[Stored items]
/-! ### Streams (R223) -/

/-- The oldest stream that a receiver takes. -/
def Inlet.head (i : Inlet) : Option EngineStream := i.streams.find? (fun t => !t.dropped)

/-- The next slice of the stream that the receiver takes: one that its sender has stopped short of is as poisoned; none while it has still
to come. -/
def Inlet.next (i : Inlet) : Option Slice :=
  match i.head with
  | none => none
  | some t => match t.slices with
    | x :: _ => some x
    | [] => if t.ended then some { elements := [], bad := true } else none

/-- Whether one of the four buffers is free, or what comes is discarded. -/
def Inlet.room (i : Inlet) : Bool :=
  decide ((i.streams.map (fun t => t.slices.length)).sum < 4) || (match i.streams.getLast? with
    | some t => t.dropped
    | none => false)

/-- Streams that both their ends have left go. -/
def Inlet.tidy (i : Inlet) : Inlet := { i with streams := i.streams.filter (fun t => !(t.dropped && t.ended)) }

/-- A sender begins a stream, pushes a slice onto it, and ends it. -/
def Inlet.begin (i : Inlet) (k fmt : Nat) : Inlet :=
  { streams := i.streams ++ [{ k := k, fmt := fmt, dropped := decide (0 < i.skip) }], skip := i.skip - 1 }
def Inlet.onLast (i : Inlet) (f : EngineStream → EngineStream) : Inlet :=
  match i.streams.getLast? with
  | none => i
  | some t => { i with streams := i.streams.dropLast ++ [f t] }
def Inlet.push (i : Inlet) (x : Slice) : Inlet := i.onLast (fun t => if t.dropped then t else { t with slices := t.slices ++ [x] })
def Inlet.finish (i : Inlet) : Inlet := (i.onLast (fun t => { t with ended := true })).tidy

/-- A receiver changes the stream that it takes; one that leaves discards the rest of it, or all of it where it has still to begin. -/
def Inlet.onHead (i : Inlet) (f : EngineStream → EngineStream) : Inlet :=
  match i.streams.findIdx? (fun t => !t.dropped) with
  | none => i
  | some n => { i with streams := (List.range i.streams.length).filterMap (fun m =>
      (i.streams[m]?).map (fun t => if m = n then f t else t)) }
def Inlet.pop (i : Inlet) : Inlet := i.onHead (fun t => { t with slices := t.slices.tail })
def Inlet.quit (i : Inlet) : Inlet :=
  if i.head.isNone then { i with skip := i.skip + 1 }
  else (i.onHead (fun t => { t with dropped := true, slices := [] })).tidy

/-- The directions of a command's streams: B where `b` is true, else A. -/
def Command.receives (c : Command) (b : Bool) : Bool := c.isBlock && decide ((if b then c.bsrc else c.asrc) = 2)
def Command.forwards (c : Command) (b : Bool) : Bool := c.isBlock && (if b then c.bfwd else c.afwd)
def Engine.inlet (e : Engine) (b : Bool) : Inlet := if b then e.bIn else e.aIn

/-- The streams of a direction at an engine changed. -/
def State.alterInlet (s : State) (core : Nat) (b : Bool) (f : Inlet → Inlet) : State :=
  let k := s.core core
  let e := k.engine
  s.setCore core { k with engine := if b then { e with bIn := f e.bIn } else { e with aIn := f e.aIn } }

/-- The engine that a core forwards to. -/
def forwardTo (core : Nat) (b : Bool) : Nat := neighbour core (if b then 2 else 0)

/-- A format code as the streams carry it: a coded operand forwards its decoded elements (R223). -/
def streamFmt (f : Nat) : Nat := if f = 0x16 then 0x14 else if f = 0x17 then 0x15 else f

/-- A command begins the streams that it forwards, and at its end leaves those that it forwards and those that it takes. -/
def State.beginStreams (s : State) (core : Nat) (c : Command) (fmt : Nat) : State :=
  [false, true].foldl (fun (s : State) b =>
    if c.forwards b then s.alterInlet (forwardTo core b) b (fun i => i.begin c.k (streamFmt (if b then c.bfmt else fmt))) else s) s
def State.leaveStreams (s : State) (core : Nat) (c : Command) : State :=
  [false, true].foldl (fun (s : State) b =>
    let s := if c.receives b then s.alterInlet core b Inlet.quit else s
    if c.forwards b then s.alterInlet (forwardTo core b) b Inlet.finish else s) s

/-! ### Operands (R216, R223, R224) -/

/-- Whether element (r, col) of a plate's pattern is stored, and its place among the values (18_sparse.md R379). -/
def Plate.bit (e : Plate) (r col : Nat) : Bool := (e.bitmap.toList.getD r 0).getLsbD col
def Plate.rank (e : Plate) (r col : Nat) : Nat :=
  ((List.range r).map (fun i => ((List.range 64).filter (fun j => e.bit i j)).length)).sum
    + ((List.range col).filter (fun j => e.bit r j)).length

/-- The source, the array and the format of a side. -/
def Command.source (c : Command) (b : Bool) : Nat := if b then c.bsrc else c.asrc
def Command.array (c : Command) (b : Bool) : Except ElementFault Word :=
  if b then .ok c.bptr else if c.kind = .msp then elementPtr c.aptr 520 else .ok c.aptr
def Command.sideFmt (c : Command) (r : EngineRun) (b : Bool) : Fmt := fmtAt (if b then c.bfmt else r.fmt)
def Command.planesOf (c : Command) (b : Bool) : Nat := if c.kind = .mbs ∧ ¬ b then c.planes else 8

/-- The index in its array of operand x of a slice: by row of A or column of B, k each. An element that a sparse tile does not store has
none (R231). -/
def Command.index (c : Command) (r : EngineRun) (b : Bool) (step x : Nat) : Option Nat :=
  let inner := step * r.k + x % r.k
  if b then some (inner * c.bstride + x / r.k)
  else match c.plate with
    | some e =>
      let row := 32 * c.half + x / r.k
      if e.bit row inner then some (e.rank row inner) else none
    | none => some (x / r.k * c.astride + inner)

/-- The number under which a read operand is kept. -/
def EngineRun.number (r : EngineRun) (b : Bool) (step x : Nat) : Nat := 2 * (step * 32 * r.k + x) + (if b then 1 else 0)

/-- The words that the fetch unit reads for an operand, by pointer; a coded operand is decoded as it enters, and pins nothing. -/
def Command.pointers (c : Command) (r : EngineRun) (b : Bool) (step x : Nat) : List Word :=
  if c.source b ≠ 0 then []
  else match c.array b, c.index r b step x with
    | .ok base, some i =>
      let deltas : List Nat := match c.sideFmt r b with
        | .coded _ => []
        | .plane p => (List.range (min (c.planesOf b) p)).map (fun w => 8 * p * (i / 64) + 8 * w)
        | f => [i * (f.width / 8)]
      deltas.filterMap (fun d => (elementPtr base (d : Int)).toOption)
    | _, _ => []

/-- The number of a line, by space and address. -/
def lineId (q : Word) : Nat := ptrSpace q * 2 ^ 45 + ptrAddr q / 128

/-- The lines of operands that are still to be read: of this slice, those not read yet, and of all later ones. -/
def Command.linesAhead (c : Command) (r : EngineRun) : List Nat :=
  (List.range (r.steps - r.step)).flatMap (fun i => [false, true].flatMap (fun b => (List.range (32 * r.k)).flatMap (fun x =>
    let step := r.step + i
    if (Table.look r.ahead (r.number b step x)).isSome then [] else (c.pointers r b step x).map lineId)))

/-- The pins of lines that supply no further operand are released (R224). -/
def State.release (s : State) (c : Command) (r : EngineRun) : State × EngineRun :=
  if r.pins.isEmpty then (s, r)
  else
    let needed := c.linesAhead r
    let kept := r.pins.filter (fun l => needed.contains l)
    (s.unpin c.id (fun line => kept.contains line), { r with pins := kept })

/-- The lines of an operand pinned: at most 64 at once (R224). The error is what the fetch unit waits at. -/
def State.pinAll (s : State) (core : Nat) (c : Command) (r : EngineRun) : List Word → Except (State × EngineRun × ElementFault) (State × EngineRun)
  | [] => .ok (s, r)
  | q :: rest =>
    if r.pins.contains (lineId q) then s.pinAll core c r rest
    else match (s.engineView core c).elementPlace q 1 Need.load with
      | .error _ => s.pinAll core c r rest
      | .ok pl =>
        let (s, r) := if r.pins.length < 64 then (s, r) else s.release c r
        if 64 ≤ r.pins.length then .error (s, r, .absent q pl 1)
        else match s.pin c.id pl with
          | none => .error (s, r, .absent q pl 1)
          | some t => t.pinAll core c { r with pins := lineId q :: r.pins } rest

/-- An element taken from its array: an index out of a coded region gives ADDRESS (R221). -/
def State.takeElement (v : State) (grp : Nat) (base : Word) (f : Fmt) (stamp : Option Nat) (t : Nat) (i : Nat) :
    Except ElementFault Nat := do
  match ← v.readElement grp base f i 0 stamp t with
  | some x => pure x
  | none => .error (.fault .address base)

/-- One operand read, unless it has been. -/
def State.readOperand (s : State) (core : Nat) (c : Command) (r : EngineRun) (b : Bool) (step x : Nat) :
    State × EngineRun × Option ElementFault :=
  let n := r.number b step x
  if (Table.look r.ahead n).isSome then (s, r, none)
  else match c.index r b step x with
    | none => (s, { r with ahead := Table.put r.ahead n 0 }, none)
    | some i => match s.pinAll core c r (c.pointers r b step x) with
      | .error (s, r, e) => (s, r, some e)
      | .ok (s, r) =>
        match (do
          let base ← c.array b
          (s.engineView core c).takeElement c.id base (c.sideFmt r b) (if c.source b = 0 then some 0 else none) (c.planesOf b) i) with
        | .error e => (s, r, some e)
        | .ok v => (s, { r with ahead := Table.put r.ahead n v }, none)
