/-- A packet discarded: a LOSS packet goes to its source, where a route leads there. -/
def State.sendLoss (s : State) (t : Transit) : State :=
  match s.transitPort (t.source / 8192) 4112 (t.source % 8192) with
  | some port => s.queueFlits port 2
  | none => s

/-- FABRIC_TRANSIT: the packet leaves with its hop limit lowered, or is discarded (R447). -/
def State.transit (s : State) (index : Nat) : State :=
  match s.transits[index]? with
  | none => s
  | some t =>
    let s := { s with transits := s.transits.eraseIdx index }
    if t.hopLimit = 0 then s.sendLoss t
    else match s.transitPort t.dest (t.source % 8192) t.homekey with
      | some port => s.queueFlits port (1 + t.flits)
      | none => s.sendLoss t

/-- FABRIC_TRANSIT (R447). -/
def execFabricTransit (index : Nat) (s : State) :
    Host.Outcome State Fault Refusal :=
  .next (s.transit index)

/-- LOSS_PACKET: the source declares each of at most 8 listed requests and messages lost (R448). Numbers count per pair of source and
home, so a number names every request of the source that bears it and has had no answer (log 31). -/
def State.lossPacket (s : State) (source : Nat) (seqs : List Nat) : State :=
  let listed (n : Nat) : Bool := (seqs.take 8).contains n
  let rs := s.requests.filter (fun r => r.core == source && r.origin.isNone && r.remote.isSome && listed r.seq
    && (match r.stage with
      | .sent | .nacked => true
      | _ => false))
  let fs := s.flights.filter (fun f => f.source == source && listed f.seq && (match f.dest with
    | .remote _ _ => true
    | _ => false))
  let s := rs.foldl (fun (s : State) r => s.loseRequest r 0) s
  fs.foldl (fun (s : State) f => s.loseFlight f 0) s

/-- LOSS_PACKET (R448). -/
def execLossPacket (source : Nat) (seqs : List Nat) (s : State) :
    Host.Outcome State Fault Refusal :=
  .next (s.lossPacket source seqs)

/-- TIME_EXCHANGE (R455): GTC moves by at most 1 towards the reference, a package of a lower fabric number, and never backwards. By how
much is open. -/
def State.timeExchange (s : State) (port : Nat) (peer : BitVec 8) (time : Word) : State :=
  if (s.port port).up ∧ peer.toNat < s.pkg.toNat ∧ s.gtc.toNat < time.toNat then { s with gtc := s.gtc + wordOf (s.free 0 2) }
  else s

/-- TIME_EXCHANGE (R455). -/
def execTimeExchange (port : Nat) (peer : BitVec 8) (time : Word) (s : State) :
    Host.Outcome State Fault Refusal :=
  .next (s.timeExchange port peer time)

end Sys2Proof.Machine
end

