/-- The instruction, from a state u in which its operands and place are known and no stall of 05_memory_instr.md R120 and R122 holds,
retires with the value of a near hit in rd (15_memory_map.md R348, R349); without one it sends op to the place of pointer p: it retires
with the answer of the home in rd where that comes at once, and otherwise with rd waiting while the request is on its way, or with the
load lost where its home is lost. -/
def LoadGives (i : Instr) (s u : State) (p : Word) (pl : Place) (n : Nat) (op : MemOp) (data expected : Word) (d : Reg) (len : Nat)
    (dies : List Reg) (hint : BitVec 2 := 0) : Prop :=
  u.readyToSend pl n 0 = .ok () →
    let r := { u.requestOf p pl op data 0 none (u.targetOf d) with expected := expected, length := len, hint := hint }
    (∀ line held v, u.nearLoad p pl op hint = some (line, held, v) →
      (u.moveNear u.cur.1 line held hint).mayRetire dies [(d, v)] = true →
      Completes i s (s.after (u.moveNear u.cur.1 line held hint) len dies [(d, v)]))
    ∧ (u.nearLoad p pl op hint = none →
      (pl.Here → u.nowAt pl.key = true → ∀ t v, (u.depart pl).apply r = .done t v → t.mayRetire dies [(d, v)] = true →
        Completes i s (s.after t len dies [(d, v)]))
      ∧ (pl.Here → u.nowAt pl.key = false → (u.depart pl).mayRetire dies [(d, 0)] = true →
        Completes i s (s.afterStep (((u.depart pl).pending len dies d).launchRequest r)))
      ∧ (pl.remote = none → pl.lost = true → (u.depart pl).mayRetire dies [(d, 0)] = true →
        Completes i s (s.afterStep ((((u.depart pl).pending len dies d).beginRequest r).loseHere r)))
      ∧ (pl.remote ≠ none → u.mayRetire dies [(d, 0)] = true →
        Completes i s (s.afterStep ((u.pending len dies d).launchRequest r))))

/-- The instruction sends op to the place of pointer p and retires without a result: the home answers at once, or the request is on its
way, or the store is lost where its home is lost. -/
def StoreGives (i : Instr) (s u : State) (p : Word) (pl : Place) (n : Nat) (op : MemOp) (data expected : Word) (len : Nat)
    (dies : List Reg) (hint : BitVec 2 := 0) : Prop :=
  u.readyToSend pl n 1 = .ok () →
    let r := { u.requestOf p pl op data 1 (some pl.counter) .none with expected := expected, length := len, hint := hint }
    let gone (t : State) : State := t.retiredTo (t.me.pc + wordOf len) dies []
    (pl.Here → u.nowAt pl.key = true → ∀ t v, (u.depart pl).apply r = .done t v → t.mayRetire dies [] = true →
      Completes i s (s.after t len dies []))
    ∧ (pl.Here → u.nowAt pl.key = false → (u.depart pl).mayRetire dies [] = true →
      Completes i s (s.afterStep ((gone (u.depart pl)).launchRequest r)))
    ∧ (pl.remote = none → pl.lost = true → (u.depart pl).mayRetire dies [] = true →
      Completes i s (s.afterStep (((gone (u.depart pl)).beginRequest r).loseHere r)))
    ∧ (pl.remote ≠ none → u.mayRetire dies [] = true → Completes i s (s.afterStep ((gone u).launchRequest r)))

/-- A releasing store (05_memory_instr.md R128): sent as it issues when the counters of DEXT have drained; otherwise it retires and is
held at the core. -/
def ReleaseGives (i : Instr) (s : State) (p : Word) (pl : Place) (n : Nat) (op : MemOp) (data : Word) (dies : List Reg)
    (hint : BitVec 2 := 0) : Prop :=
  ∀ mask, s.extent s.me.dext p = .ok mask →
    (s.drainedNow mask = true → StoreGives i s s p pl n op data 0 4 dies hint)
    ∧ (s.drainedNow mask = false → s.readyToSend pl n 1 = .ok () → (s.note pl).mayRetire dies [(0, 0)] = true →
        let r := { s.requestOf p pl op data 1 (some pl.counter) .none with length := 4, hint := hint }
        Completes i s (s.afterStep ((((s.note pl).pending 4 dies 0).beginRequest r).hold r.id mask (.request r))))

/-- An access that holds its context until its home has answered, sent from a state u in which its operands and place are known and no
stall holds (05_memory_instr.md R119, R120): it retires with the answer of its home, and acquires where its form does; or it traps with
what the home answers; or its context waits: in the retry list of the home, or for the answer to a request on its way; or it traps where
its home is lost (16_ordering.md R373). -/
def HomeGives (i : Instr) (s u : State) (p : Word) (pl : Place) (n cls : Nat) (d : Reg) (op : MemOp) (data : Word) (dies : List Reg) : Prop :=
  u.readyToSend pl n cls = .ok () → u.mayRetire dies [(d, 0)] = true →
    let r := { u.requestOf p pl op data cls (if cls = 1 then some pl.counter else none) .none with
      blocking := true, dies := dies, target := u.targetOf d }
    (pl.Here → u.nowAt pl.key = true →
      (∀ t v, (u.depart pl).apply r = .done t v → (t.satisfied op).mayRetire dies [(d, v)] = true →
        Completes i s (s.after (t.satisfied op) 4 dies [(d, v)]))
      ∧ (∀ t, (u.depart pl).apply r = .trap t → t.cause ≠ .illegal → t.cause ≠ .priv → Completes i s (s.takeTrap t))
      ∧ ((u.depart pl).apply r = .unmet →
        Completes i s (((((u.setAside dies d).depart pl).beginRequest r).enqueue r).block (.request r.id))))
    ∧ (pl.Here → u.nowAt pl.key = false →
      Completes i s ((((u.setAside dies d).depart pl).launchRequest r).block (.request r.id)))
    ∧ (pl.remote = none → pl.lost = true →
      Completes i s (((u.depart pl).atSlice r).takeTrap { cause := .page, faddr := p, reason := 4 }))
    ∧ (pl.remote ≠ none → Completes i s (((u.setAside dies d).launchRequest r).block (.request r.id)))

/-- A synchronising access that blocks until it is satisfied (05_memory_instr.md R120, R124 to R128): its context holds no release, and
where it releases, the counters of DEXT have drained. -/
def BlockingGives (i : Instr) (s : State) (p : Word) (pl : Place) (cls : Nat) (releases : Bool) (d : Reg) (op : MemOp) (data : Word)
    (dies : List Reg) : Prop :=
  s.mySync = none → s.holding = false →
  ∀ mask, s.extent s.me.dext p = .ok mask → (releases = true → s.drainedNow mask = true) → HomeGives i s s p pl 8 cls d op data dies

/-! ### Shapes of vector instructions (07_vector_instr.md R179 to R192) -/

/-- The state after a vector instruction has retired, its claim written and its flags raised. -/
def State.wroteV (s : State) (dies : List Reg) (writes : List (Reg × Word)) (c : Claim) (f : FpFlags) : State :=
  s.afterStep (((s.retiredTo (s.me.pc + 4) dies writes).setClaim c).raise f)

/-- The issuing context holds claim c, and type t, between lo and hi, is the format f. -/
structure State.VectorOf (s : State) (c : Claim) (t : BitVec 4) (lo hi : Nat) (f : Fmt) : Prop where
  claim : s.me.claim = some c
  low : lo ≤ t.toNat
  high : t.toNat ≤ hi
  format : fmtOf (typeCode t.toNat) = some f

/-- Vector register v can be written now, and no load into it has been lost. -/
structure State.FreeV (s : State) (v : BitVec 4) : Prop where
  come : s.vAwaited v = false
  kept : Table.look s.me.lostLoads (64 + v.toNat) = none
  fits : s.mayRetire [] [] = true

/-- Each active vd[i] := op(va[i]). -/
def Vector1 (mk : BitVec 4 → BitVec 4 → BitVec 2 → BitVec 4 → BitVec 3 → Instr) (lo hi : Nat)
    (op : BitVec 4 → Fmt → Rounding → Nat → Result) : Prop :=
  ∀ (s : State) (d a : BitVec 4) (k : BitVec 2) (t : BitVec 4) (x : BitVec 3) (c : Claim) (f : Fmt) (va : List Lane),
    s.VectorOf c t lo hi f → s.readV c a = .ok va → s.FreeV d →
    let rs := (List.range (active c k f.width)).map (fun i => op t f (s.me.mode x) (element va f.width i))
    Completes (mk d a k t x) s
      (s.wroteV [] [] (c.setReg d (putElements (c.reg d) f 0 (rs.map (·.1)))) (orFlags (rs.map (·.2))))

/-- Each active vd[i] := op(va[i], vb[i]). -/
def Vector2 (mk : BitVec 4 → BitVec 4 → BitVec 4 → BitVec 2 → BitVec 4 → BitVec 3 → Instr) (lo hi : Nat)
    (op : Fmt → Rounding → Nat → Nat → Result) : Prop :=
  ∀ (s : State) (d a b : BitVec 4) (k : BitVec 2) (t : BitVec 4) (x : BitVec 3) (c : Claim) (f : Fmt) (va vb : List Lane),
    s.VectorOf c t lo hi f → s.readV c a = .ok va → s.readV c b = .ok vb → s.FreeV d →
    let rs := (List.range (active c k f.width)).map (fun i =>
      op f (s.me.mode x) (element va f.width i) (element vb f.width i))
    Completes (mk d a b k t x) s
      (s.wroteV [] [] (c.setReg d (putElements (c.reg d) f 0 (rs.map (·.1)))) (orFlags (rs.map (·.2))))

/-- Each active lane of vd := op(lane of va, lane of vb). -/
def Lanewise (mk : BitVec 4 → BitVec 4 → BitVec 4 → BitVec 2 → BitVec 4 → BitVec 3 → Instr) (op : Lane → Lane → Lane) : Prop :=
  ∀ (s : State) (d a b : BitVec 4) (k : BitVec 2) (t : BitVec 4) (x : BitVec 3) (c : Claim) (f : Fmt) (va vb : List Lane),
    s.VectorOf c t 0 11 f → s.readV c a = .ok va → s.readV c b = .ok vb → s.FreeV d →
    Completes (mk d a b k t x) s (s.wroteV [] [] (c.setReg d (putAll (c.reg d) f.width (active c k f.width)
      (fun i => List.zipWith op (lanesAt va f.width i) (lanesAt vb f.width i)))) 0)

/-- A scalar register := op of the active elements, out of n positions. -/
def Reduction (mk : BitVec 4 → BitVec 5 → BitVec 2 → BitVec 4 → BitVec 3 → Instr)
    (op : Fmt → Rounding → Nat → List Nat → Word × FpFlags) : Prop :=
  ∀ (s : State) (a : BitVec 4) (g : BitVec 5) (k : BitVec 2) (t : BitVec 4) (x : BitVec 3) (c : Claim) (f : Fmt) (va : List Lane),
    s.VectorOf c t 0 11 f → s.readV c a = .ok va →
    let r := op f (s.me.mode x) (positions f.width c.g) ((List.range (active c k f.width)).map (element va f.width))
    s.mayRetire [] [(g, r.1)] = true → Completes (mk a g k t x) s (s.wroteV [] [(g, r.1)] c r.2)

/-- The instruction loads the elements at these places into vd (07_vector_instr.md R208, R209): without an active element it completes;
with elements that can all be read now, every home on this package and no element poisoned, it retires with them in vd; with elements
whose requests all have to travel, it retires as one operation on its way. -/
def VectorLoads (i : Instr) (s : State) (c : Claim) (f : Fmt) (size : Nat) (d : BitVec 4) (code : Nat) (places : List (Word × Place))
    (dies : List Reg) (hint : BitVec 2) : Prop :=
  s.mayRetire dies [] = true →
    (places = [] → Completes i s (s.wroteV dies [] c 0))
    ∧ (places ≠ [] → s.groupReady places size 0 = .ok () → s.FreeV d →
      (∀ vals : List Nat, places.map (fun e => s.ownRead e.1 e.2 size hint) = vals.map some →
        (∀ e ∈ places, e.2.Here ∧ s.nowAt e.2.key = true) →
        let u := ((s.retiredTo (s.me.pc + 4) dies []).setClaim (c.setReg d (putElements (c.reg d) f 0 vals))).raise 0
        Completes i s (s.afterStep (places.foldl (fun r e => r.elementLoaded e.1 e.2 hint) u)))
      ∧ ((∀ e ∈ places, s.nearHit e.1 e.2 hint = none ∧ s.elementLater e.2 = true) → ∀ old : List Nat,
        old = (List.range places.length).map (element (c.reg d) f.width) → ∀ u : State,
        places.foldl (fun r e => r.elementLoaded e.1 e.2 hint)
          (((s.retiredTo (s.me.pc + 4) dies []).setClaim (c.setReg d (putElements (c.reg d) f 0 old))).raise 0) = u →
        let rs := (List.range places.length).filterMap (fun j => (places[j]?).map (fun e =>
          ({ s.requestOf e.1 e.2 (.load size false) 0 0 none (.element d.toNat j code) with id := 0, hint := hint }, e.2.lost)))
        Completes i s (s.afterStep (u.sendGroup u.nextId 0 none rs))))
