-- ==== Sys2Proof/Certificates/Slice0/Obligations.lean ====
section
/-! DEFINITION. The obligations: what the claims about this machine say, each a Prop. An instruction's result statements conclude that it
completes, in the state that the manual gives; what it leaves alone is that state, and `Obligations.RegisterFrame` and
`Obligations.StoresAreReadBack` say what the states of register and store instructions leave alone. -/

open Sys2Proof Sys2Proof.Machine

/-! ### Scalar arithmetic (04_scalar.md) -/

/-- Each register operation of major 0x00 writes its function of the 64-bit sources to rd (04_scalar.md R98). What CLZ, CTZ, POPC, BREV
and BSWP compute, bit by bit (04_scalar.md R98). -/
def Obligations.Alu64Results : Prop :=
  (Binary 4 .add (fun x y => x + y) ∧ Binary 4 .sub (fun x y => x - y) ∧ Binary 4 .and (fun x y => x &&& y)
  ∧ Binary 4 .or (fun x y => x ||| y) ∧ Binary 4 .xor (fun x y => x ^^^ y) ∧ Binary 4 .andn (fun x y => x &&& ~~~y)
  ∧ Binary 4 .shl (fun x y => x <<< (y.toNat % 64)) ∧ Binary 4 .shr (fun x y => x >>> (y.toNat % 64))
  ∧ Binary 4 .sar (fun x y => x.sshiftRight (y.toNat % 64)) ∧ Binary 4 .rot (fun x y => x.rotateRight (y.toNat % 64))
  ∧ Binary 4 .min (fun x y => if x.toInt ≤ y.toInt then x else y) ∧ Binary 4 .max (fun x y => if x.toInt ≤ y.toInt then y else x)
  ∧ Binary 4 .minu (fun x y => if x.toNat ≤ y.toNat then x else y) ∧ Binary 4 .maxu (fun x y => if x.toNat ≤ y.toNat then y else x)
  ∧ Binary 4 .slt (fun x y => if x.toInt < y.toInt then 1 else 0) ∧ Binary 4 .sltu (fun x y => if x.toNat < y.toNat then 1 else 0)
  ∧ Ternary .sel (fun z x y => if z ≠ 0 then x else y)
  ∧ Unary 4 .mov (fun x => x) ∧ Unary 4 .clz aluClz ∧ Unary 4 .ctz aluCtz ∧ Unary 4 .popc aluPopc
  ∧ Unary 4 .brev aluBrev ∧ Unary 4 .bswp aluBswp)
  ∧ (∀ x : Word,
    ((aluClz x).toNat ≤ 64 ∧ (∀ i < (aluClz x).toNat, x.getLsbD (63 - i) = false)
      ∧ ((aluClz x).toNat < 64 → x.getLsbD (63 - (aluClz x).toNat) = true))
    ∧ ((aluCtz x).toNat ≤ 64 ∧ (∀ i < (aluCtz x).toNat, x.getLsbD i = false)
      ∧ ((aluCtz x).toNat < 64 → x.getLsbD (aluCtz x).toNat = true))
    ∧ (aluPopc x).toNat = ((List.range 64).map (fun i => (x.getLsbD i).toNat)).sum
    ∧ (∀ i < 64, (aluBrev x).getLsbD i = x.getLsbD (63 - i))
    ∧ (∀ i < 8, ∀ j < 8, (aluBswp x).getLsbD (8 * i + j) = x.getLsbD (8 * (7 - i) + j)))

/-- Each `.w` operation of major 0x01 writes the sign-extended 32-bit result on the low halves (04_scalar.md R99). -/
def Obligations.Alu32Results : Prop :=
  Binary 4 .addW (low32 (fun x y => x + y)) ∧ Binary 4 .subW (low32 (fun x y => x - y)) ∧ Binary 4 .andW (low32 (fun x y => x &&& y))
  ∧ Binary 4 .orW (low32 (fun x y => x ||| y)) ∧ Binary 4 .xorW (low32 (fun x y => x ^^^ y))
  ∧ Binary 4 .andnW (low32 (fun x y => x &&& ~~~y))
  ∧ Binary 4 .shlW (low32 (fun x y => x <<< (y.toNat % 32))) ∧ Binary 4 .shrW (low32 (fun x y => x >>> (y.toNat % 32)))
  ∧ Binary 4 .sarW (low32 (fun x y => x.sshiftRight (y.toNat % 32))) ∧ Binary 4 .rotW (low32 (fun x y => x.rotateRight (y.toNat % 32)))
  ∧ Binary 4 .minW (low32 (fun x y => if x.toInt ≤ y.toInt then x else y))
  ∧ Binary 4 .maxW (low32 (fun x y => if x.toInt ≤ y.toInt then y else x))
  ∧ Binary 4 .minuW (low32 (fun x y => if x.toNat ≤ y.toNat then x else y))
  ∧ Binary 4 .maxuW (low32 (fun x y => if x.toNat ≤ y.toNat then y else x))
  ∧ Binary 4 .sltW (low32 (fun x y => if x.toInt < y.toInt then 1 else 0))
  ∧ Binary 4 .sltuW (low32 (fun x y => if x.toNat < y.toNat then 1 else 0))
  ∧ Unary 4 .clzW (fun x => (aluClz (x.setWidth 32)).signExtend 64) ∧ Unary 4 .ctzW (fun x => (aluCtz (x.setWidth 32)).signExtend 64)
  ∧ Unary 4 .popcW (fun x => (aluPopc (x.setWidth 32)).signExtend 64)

[Task] Nothing but the lines above from the one containing "if b then .ok" through the one containing "base, some i =>" should appear in the answer, each repeated exactly.

[Answer for this exercise]
  if b then .ok c.bptr else if c.kind = .msp then elementPtr c.aptr 520 else .ok c.aptr
def Command.sideFmt (c : Command) (r : EngineRun) (b : Bool) : Fmt := fmtAt (if b then c.bfmt else r.fmt)
def Command.planesOf (c : Command) (b : Bool) : Nat := if c.kind = .mbs ∧ ¬ b then c.planes else 8

/-- The index in its array of operand x of a slice: by row of A or column of B, k each. An element that a sparse tile does not store has
none (R231). -/
def Command.index (c : Command) (r : EngineRun) (b : Bool) (step x : Nat) : Option Nat :=
  let inner := step * r.k + x % r.k
  if b then some (inner * c.bstride + x / r.k)
  else match c.plate with
    | some e =>
      let row := 32 * c.half + x / r.k
      if e.bit row inner then some (e.rank row inner) else none
    | none => some (x / r.k * c.astride + inner)

/-- The number under which a read operand is kept. -/
def EngineRun.number (r : EngineRun) (b : Bool) (step x : Nat) : Nat := 2 * (step * 32 * r.k + x) + (if b then 1 else 0)

/-- The words that the fetch unit reads for an operand, by pointer; a coded operand is decoded as it enters, and pins nothing. -/
def Command.pointers (c : Command) (r : EngineRun) (b : Bool) (step x : Nat) : List Word :=
  if c.source b ≠ 0 then []
  else match c.array b, c.index r b step x with
    | .ok base, some i =>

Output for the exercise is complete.